MiniMax-M1: Scaling Test-Time Compute Efficiently with Lightning Attention

MiniMax AI releases MiniMax-M1, an open source mixture of experts model designed for reasoning tasks. Supports a context length of 1 million tokens with low computational overhead.

Ring-lite: Scalable Reasoning via C3PO-Stabilized Reinforcement Learning for LLMs

The Ant Group releases Ring-lite, a mixture of experts LLM trained via a novel reinforcement learning method that achieves SOTA performance in its weight class.

We’re expanding our Gemini 2.5 family of models

Google releases stable versions of Gemini 2.5 Flash and Gemini 2.5 Pro. Also introduces a preview version of Gemini 2.5 Flash-Lite.

Advancing Multimodal Reasoning: From Optimized Cold Start to Staged Reinforcement Learning

Researchers release ReVisual-R1, a multimodal reasoning model trained with novel techniques inspired by Deepseek-R1. Achieves SOTA performance.

Kimi-Researcher End-to-End RL Training for Emerging Agentic Capabilities

Moonshot AI releases Kimi-Researcher, an AI agent for research tasks which achieves SOTA performance. Available via API.

Introducing Mu language model and how it enabled the agent in Windows Settings

Microsoft introduces MU, an on-device small LLM designed to run on a Neural Processing Unit (NPU) intended for deployment in Microsoft CoPilot and on Windows PCs.

Gemini Robotics On-Device brings AI to local robotic devices

Google releases Gemini Robotics On-Device, a vision language model optimized to run on edge devices.

AlphaGenome: AI for better understanding the genome

Google Deepmind releases AlphaGenome, a model which takes sequences of up to a million DNA base pairs and predicts resulting molecular properties.

Gemini CLI: your open-source AI agent

Google releases Gemini CLI, an AI agent based on Gemini and intended for software engineers which allows Gemini to function in the terminal

PsyLite Technical Report

Releases PsyLite, a small LLM finetuned for psychological counselling.

Introducing Gemma 3n: The developer guide

Google releases Gemma 3n, a suite of models optimized for edge computing which leverages Matryoshka transformer architectures for efficiency.

Announcing the Open Source Release of the ERNIE 4.5 Model Family

Baidu open sources the ERNIE 4.5 model family, containing multi-modal mixture of experts models of varying sizes.

Mercury: Ultra-Fast Language Models Based on Diffusion

Inception Labs releases Mercury Coder, an LLM employing a transformer architecture based on diffusion models which is optimized for coding tasks.

TOWER+: Bridging Generality and Translation Specialization in Multilingual LLMs

Tower+ is a suite of language models designed for text translation which strike a Pareto-optimal balance between translation and general purpose capabilities.

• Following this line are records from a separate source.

/-- DIGEST and SER. -/
theorem served_digest (valid : s.INITD = true) (hp : presents s.port (.digest :: rest)) :
    ∃ t, Served 2 s [0] rest t ∧ t.DV = true ∧ t.dig = serialize s.H := by
  obtain ⟨r, ps, ⟨w, hw, hd, -⟩, hrest, hport⟩ := List.forall₂_cons_right_iff.mp hp
  have run := steps_bigDigest hu hport hw hd valid (quietPort_of_presents hrest 1)
  rw [bigDigest, if_pos valid] at run
  -- an arbitrary memory here, so that comparing states does not evaluate it
  generalize hm : s.mem.setDigest s.H = m at run
  exact ⟨_, ⟨run, hu, presents_elapsedPort 1 hrest, rfl, rfl, rfl, rfl⟩, rfl, State.dig_setDigest hm.symm⟩

end Idle

/-! ### A block (R174) -/

/-- Byte `k` of word `i` of a block is the block's byte at 4i + k. -/
theorem byteOf_blockWord (B : Block) (i : Fin 16) (k : Fin 4) :
    byteOf (blockWord B i) k = B.get ⟨4 * i.val + k.val, by omega⟩ := by
  obtain ⟨h0, h1, h2, h3⟩ := byteOf_be32 (B.get ⟨4 * i.val, by omega⟩) (B.get ⟨4 * i.val + 1, by omega⟩)
    (B.get ⟨4 * i.val + 2, by omega⟩) (B.get ⟨4 * i.val + 3, by omega⟩)
  match k with
  | 0 => exact h0
  | 1 => exact h1
  | 2 => exact h2
  | 3 => exact h3

/-- A block is its sixteen words. -/
theorem block_eq_of_words {B B' : Block} (h : ∀ i, blockWord B i = blockWord B' i) : B = B' := by
  apply vector_eq_of_get
  intro n
  obtain ⟨i, k, rfl⟩ : ∃ (i : Fin 16) (k : Fin 4), n = ⟨4 * i.val + k.val, by omega⟩ :=
    ⟨⟨n.val / 4, by omega⟩, ⟨n.val % 4, by omega⟩, Fin.ext (Nat.div_add_mod n.val 4).symm⟩
  rw [← byteOf_blockWord, ← byteOf_blockWord, h]

/-- Word `i` of `v` is in the block buffer, and BV says so. -/
def wordWritten (v : Vector Word 16) (s : State) (i : Fin 16) : Prop :=
  s.memRead (blkAddr i) = v.get i ∧ s.BV.getLsbD i.val = true

/-- WRBLK of word `i` writes that word and leaves the other written words written. -/
theorem wordWritten_wrblk {v : Vector Word 16} {s t : State} {i j : Fin 16}
    (hm : t.mem = s.mem.setWord (blkAddr i) (v.get i)) (he : t.epoch = s.epoch) (hb : t.BV = setValid s.BV i)
    (h : wordWritten v s j ∨ j = i) : wordWritten v t j := by
  have reads : t.memRead (blkAddr j) = (s.memWrite (blkAddr i) (v.get i)).memRead (blkAddr j) :=
    State.memRead_congr (s := s.memWrite (blkAddr i) (v.get i)) hm he _
  rw [wordWritten, reads, hb, getLsbD_setValid s.BV i j.isLt]
  by_cases e : j = i
  · subst e
    exact ⟨State.memRead_memWrite s _ _, by rw [decide_eq_true rfl, Bool.true_or]⟩
  · obtain ⟨word, bit⟩ := h.resolve_right e
    have apart : blkAddr j + 4 ≤ blkAddr i ∨ blkAddr i + 4 ≤ blkAddr j := by
      have := Fin.val_ne_of_ne e
      simp only [blkAddr]
      omega
    rw [State.memRead_memWrite_outside s _ apart, word, bit]
    exact ⟨rfl, Bool.or_true _⟩

/-- The writes of the words of `v` at the indices `l`. -/
def wrblks (v : Vector Word 16) (l : List (Fin 16)) : List Instr := l.map fun i => .wrblk i (v.get i)

theorem served_wrblks (v : Vector Word 16) (l : List (Fin 16)) {s : State} {rest : List Instr}
    (hu : s.upc = upcAt Phase.idle 0) (hp : presents s.port (wrblks v l ++ rest)) :
    ∃ t, Served l.length s (List.replicate l.length 0) rest t ∧ t.H = s.H ∧ t.INITD = s.INITD ∧
      ∀ j, wordWritten v s j ∨ j ∈ l → wordWritten v t j := by
  induction l generalizing s with
  | nil => exact ⟨s, served_nothing hu hp, rfl, rfl, fun j h => h.resolve_right List.not_mem_nil⟩
  | cons i l ih =>
    obtain ⟨t, served, hH, hI, hm, he, hb⟩ := served_wrblk hu hp
    obtain ⟨u, served', hH', hI', written⟩ := ih served.upc served.port
    refine ⟨u, ?_, hH'.trans hH, hI'.trans hI, fun j h => written j ?_⟩
    · rw [List.length_cons, Nat.add_comm, List.replicate_add]
      exact served.trans served'
    · rw [List.mem_cons, ← or_assoc] at h
      exact h.imp_left (wordWritten_wrblk hm he hb)

/-- The transactions of one block: its sixteen words and COMPRESS (R83). -/
def blockInstrs (B : Block) : List Instr := wrblks (blockWords B) (List.finRange 16) ++ [.compress]

theorem blockWords_get (B : Block) (i : Fin 16) : (blockWords B).get i = blockWord B i := by
  simp [blockWords, Vector.get_eq_getElem]

/-- With all sixteen words written, the block buffer is the block and BV is full. -/
theorem block_of_wordWritten {B : Block} {s : State} (h : ∀ i, wordWritten (blockWords B) s i) :
    s.block = B ∧ s.BV = bvFull := by
  constructor
  · refine block_eq_of_words fun i => ?_
    obtain ⟨word, -⟩ := h i
    rw [← State.memRead_blkAddr, word, blockWords_get]
  · apply BitVec.eq_of_getLsbD_eq
    intro n hn
    obtain ⟨-, bit⟩ := h ⟨n, hn⟩
    have full : ∀ k : Fin 16, bvFull.getLsbD k.val = true := by decide
    rw [bit, full ⟨n, hn⟩]

/-- One block is 17 transactions and 130 engine steps, whatever the block buffer and BV held. -/
theorem served_block (B : Block) {s : State} {rest : List Instr} (hu : s.upc = upcAt Phase.idle 0)
    (hI : s.INITD = true) (hp : presents s.port (blockInstrs B ++ rest)) :
    ∃ t, Served 147 s (List.replicate 17 0) rest t ∧ t.H = compress s.H B ∧ t.INITD = true := by
  rw [blockInstrs, List.append_assoc] at hp
  obtain ⟨t, served, hH, hI', written⟩ := served_wrblks _ _ hu hp
  obtain ⟨block, full⟩ := block_of_wordWritten fun i => written i (.inr (List.mem_finRange i))
  obtain ⟨u, served', hH', hI''⟩ := served_compress served.upc ⟨hI'.trans hI, full⟩ served.port
  exact ⟨u, served.trans served', by rw [hH', hH, block], hI''⟩

/-! ### The blocks of a message (R175, R176) -/

/-- The transactions of the first `n` blocks of `P`. -/
def blocksInstrs (P : List Byte) (n : Nat) : List Instr := (List.range n).flatMap fun k => blockInstrs (blockOf P k)

theorem blocksInstrs_succ (P : List Byte) (n : Nat) :
    blocksInstrs P (n + 1) = blocksInstrs P n ++ blockInstrs (blockOf P n) := by
  simp [blocksInstrs, List.range_succ]

/-- After `n` blocks H is the chain value. -/
theorem served_blocks (P : List Byte) (n : Nat) {s : State} {rest : List Instr} (hu : s.upc = upcAt Phase.idle 0)
    (hH : s.H = IV) (hI : s.INITD = true) (hp : presents s.port (blocksInstrs P n ++ rest)) :
    ∃ t, Served (147 * n) s (List.replicate (17 * n) 0) rest t ∧ t.H = chain P n ∧ t.INITD = true := by
  induction n generalizing rest with
  | zero => exact ⟨s, served_nothing hu hp, hH, hI⟩
  | succ n ih =>
    rw [blocksInstrs_succ, List.append_assoc] at hp
    obtain ⟨t, served, hH', hI'⟩ := ih hp
    obtain ⟨u, served', hH'', hI''⟩ := served_block _ served.upc hI' served.port
    refine ⟨u, ?_, by rw [hH'', hH', chain], hI''⟩
    rw [Nat.mul_succ, Nat.mul_succ, List.replicate_add]
    exact served.trans served'

/-! ### The digest (R155, R175) -/

theorem served_rddigs (l : List (Fin 8)) {s : State} {rest : List Instr} (hu : s.upc = upcAt Phase.idle 0)
    (hd : s.DV = true) (hp : presents s.port (l.map Instr.rddig ++ rest)) :
    ∃ t, Served l.length s (l.map (wordAt s.dig)) rest t := by
  induction l generalizing s with
  | nil => exact ⟨s, served_nothing hu hp⟩
  | cons j l ih =>
    obtain ⟨t, served, hd', dig⟩ := served_rddig hu hd hp
    obtain ⟨u, served'⟩ := ih served.upc hd' served.port
    rw [dig] at served'
    refine ⟨u, ?_⟩
    rw [List.length_cons, Nat.add_comm]
    exact served.trans served'

/-- The 32 bytes of `serialize`, four for each word. -/
theorem toList_serialize (Hv : Vector Word 8) :
    (serialize Hv).toList = (List.finRange 8).flatMap fun i =>
      [byteOf (Hv.get i) 0, byteOf (Hv.get i) 1, byteOf (Hv.get i) 2, byteOf (Hv.get i) 3] := by
  have byte : ∀ (i : Fin 8) (k : Fin 4), byteOf (Hv.get ⟨(i.val * 4 + k.val) / 4, by omega⟩)
      ⟨(i.val * 4 + k.val) % 4, by omega⟩ = byteOf (Hv.get i) k := by
    intro i k
    have word : (⟨(i.val * 4 + k.val) / 4, by omega⟩ : Fin 8) = i := Fin.ext (by dsimp only; omega)
    have place : (⟨(i.val * 4 + k.val) % 4, by omega⟩ : Fin 4) = k := Fin.ext (by dsimp only; omega)
    rw [word, place]
  rw [serialize, Vector.toList_ofFn, List.ofFn_mul (m := 8) (n := 4), List.ofFn_eq_map, List.flatMap_def]
  simp only [byte, List.ofFn_succ, List.ofFn_zero]
  rfl

/-- What the driver reads from its last eight answers, whatever came before them. -/
theorem digestOf_append (as : List Word) (Hv : Vector Word 8) :
    digestOf ((as ++ (List.finRange 8).map Hv.get).map (Response.mk .ok)) = (serialize Hv).toList := by
  have last : ((as ++ (List.finRange 8).map Hv.get).map (Response.mk .ok)).length - 8 =
      (as.map (Response.mk .ok)).length := by simp
  rw [digestOf, last, List.map_append, List.drop_left, toList_serialize]
  simp only [List.flatMap_map]

/-! ### The driver (R175, R177) -/

/-- The driver's transactions for a padded message. -/
def driverInstrs (P : List Byte) : List Instr :=
  .init :: (blocksInstrs P (blockCount P) ++ .digest :: (List.finRange 8).map Instr.rddig)

theorem driverLines_eq (P : List Byte) : driverLines P = (driverInstrs P).map .ins := by
  simp [driverLines, driverInstrs, blocksInstrs, blockInstrs, wrblks, hashBlockLines, blockLines, getDigestLines,
    List.map_flatMap, Function.comp_def]

/-- The driver presents transactions only, and never RDSTAT. -/
theorem driverInstrs_held (P : List Byte) : ∀ i ∈ driverInstrs P, i.isTransaction = true ∧ i ≠ .rdstat := by
  intro i hi
  simp only [driverInstrs, blocksInstrs, blockInstrs, wrblks, List.mem_cons, List.mem_append, List.mem_flatMap,
    List.mem_map, List.not_mem_nil, or_false] at hi
  rcases hi with rfl | ⟨k, -, ⟨j, -, rfl⟩ | rfl⟩ | rfl | ⟨j, -, rfl⟩
  · exact ⟨rfl, nofun⟩
  · exact ⟨rfl, nofun⟩
  · exact ⟨rfl, nofun⟩
  · exact ⟨rfl, nofun⟩
  · exact ⟨rfl, nofun⟩

/-- The whole driver, from any IDLE engine. -/
theorem served_driver (P : List Byte) {s : State} (hu : s.upc = upcAt Phase.idle 0)
    (hp : presents s.port (driverInstrs P)) :
    ∃ t, Served (2 + (147 * blockCount P + (2 + 8))) s
      ((0 :: (List.replicate (17 * blockCount P) 0 ++ [0])) ++ (List.finRange 8).map (chain P (blockCount P)).get) [] t := by
  obtain ⟨t, init, hH, hI⟩ := served_init hu hp
  obtain ⟨u, blocks, hH', hI'⟩ := served_blocks P (blockCount P) init.upc hH hI init.port
  obtain ⟨v, digest, hd, dig⟩ := served_digest blocks.upc hI' blocks.port
  obtain ⟨x, reads⟩ := served_rddigs (List.finRange 8) (rest := []) digest.upc hd (by simpa using digest.port)
  have words : (List.finRange 8).map (wordAt v.dig) = (List.finRange 8).map (chain P (blockCount P)).get := by
    rw [dig, hH']
    exact List.map_congr_left fun i _ => wordAt_serialize _ i
  rw [words] at reads
  refine ⟨x, ?_⟩
  have all := init.trans (blocks.trans (digest.trans reads))
  simpa using all

theorem driver_eq_ok {M : Message} {ls : List Line} (h : driver M = .ok ls) : ls = driverLines (pad M) := by
  rw [driver] at h
  cases hc : checkLength M with
  | error e => rw [hc] at h; cases h
  | ok a => rw [hc] at h; exact (Except.ok.inj h).symm

theorem sha256_eq_ok {M : Message} {D : Vector Byte 32} (h : sha256 M = .ok D) :
    D = serialize (chain (pad M) (blockCount (pad M))) := by
  rw [sha256] at h
  cases hc : checkLength M with
  | error e => rw [hc] at h; cases h
  | ok a => rw [hc] at h; exact (Except.ok.inj h).symm

/-- Settles O54: the driver's parts are served one after the other, and the last eight answers are the digest's words. -/
theorem driverReturnsTheDigest : Obligations.DriverReturnsTheDigest := by
  unfold Obligations.DriverReturnsTheDigest
  intro M ls D waits s hls hD hu hport n
  rw [driver_eq_ok hls, driverLines_eq] at hport
  obtain ⟨t, served⟩ := served_driver (pad M) hu (hport ▸ presents_requestsOf waits (driverInstrs_held (pad M)))
  refine ⟨t, _, ?_, ⟨List.forall₂_nil_right_iff.mp served.port, served.upc⟩, served.responses, ?_, ?_, ?_, served.addr,
    served.cmd, served.seq⟩
  · rw [← served.run]
    congr 1
    omega
  · simp only [List.length_map, List.length_append, List.length_cons, List.length_replicate, List.length_finRange,
      List.length_nil]
    omega
  · exact List.forall_mem_map.mpr fun d _ => rfl
  · rw [digestOf_append, sha256_eq_ok hD]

Qwen VLo: From “Understanding” the World to “Depicting” It

Alibaba releases Qwen VLo, a multimodal model for understanding and generation which attempts to “bridge the gap between perception and generation”.

Tencent Hunyuan A13B (short as Hunyuan-A13B), an innovative and open-source LLM built on a fine-grained MoE architecture.

Tencent releases Hunyuan-A13B, a mixture of experts model which achieves SOTA performance across several domains.